Telescópio de controlo remoto de 365mm de diâmetro que António Cidadão utilizou nestas observações,
Telescópio de controlo remoto de 365mm de diâmetro que António Cidadão utilizou nestas observações, equipado com câmaras com sensibilidade alargada ao comprimento de onda de luz de 1000 nanómetros (infravermelho próximo), e filtros adequados à observação da atmosfera de planetas gasosos.
Créditos: António Cidadão.

Nesta campanha, Cidadão destacou-se por ter obtido um total de 109 dias de observação contínua de Vénus, utilizando o seu telescópio de 356 milímetros de diâmetro instalado em Carcavelos, concelho de Oeiras. 

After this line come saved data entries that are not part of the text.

/-- A byte is poisoned as hart h's core sees it (R194). -/
def State.peekBad (s : State) (h a : Nat) : Bool :=
  let c := s.core (coreOf h)
  match zone a with
  | .mem =>
    if (heldByte c.nc (a / 512) (a % 512)).isSome then heldPoison c.nc (a / 512) (a % 512) (a % 512 + 1) != 0
    else devOf a == s.devnum && (s.entryOf c a).any (fun e => match s.underWay (coreOf h) (homeSlice e a) a with
      | some x => x.2.2
      | none => s.homePoison (homeSlice e a) a)
  | _ => s.devPoison a

/-! ### Stores and atomics -/

/-- A store of the hull [a, a + len), bytes `data` of it, issued by hart h: its order allows it, and its private hulls are there, or refused (R184,
R214). A piece whose hull was refused fails (log 57). -/
def State.store (s : State) (h a len : Nat) (data : List (Nat × Byte)) (ref : Bool) : State :=
  let s := s.fresh
  let id := s.serial
  let s := s.modHart h (fun x => { x with near := x.near.filter (fun e => !overlaps e.addr e.data.length a len) })
  let ps := s.dataPieces h a len data
  let bad := ps.filter (fun p => !(s.hullLacks h p data).isEmpty)
  let fails := bad.map (fun p => (Failure.refused, p.1))
  let r := s.storeRuns h id (ps.filter (fun p => !bad.contains p)) data ref
  if r.2 = 0 then r.1.failStore h false fails
  else r.1.modHart h (fun x => { x with stores := x.stores ++ [⟨id, a, len, r.2, false, none, fails⟩] })

/-- An atomic issued by hart h on [a, a + size), aligned (R221): where it is performed, and its register pending until the old value returns. `es` are
the entries of the near cache as the instruction issues; private bytes are there, or their fill was refused, and the atomic fails (log 57). -/
def State.atomicOn (s : State) (es : List RangeEntry) (h a : Nat) (op : AmoOp) (size : Nat) (b old : Word) (rd : Option (BitVec 5))
    (acq posted : Bool) : State :=
  let cid := coreOf h
  let s := s.modHart h (fun x => if acq then x.clearNear else { x with near := x.near.filter (fun e => !overlaps e.addr e.data.length a size) })
  let give (s : State) (x : Nat) : State := match rd with
    | some r => s.modHart h (fun y => y.setG r (amoResult op size x))
    | none => s
  let free := ofBytes ((List.range size).map (fun k => Config.outsideByte s.free (a + k)))
  let new (x : Nat) : List Byte := toBytes (word (amoNew op size x (b.toNat % 2 ^ (8 * size)) old.toNat)) size
  let send (s : State) : State :=
    let s := s.fresh
    (s.toHome (s.keyOf (s.core cid) a) (.atomic h s.serial a op size b old posted)).modHart h (fun x => { x with
      stores := x.stores ++ [⟨s.serial, a, size, 1, acq, rd.map (fun r => (r, size, op != .fadd)), []⟩] })
  match zone a with
  | .loc o =>
    if localSize ≤ o then give (s.outOfRange h o true) 0
    else
      let x := ofBytes ((List.range size).map (fun k => (s.core cid).localByte (o + k)))
      give (s.modCore cid (fun c => c.localWrite o (new x))) x
  | .out => s
  | .peer _ =>
    if devOf a != s.devnum then send s
    -- the host interface requests no atomic (R337): nothing is written, and what the register holds is free (log 12)
    else give s.drawFree free
  | .bolt _ => send s
  | .mem =>
    let got := (s.hart h).hullGot
    if (s.core cid).classOf a = .shared then send s
    else if !(lacksOf es a size [] got).isEmpty then give (s.drawFree.failStore h rd.isSome [(.refused, a)]) free
    else
      let x := ofBytes ((List.range size).map (fun k => filledByte es got (a + k)))
      let bad := heldPoison es (a / 512) (a % 512) (a % 512 + size)
      let s := s.mergeNow cid es a size (cellsAt a (new x)) [] false bad
      give (s.failStore h rd.isSome (if bad = 0 then [] else [(.poison, a)])) x

/-- An atomic of an instruction that makes one. -/
def State.atomic (s : State) (h a : Nat) (op : AmoOp) (size : Nat) (b old : Word) (rd : Option (BitVec 5)) (acq posted : Bool) : State :=
  s.atomicOn (s.core (coreOf h)).nc h a op size b old rd acq posted

/-! ### What units read from outside the device -/

/-- A byte from outside the device that unit u has read. -/
def State.unitRead (s : State) (u a : Nat) : Option Byte := find a (s.postedOf u).bytes

/-- The newest byte at an address for unit u: one from outside the device as it has come. -/
def State.unitByte (s : State) (u a : Nat) : Option Byte := if s.reachesOut a then s.unitRead u a else s.devByte a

A origem desta onda é ainda desconhecida, mas sabe-se que é recorrente e de longa duração. Não se conhece ainda o seu comportamento ao longo do tempo, nem a regularidade com que surge e se dissipa. Outras ondas atmosféricas foram já descobertas em Vénus, mas sempre acima dos 65 quilómetros de altitude.

É provável que seja uma onda do género das que são causadas pela deslocação de um meio (líquido como o mar, ou gasoso como a atmosfera) em relação à sua posição de estabilidade relativa à força de gravidade do planeta. Por isso se chamam ondas de gravidade (não confundir com ondas gravitacionais).

As ondas de gravidade, à semelhança da água num alguidar que foi agitado, propagam-se à medida que o meio tenta restaurar a sua posição de equilíbrio.

Os investigadores supõem que esta onda nas camadas mais profundas – onde o efeito de estufa provocado pela colossal concentração de dióxido de carbono mantém a superfície a 465 graus Celsius – possa estar a transportar energia desde uns 20 quilómetros até maiores altitudes e a alimentar assim as velocidades ciclónicas permanentes dos ventos no topo das nuvens de Vénus.

De facto, a equipa testemunhou que, nos dias 13 e 14 de junho de 2022, a descontinuidade se poderá ter manifestado também nessa região, mesmo que por apenas umas 21 horas, antes de se dissipar. 

“Quando uma onda atmosférica encontra uma região que se move à mesma velocidade, ela dissipa-se”, explica Javier Peralta. “Esta onda é mais lenta do que os intensos ventos no topo das nuvens, por isso nunca a haviamos observado aí. Confirmámos que, em certos momentos durante a campanha de observação, os ventos ao nível das nuvens altas abrandaram e mostraram velocidades inferiores à propagação desta descontinuidade, indiciando que a onda poderá não ter sido retida na sua propagação para cima.”

O topo do nível superior das nuvens de Vénus, a 70 quilómetros de altitude, pode ser observado em imagens na luz ultravioleta, como as obtidas com a sonda espacial Akatsuki, da Agência Espacial Japonesa (JAXA), em órbita de Vénus. Combinadas com imagens no infravermelho captadas por astrónomos amadores, permitiram à equipa observar dois níveis das nuvens de Vénus ao mesmo tempo e obter informação crítica sobre a propagação vertical da onda.

Nuvens intermédias em Vénus
Nuvens intermédias em Vénus, entre 11 e 16 de outubro de 2020, em imagens obtidas por Emmanuel Kardasis e António Cidadão.

Créditos: Emmanuel Kardasis e António Cidadão.

Outra das formas com que António Cidadão contribuiu para este trabalho foi nos testes que fez a filtros comerciais para a gama do infravermelho. Foram estes testes que lhe permitiram encontrar o filtro que garantiu as imagens das nuvens intermédias de Vénus com o melhor contraste. 

“Utilizo filtros adequados à observação da atmosfera dos planetas gasosos, e mais recentemente para Vénus, como filtros ultravioleta e Sloan z’-s’”, explica. Este último verificou-se ser muito eficaz na visualização das camadas intermédias das nuvens desse planeta.

Segundo Peralta, a equipa planeia simular esta descontinuidade com modelos numéricos de Vénus e, por comparação com estas observações de longa duração, delimitar certas condições atmosféricas do planeta.

Pedro Machado, do IA e da Faculdade de Ciências da Universidade de Lisboa (Ciências ULisboa), diz que o grupo de sistemas planetários do IA, que encontrou esta descontinuidade também em observações que fez com o Telescópio Nacional Galileo (TNG), nas Ilhas Canárias, quer vir a contribuir igualmente para o entendimento da sua génese e manutenção.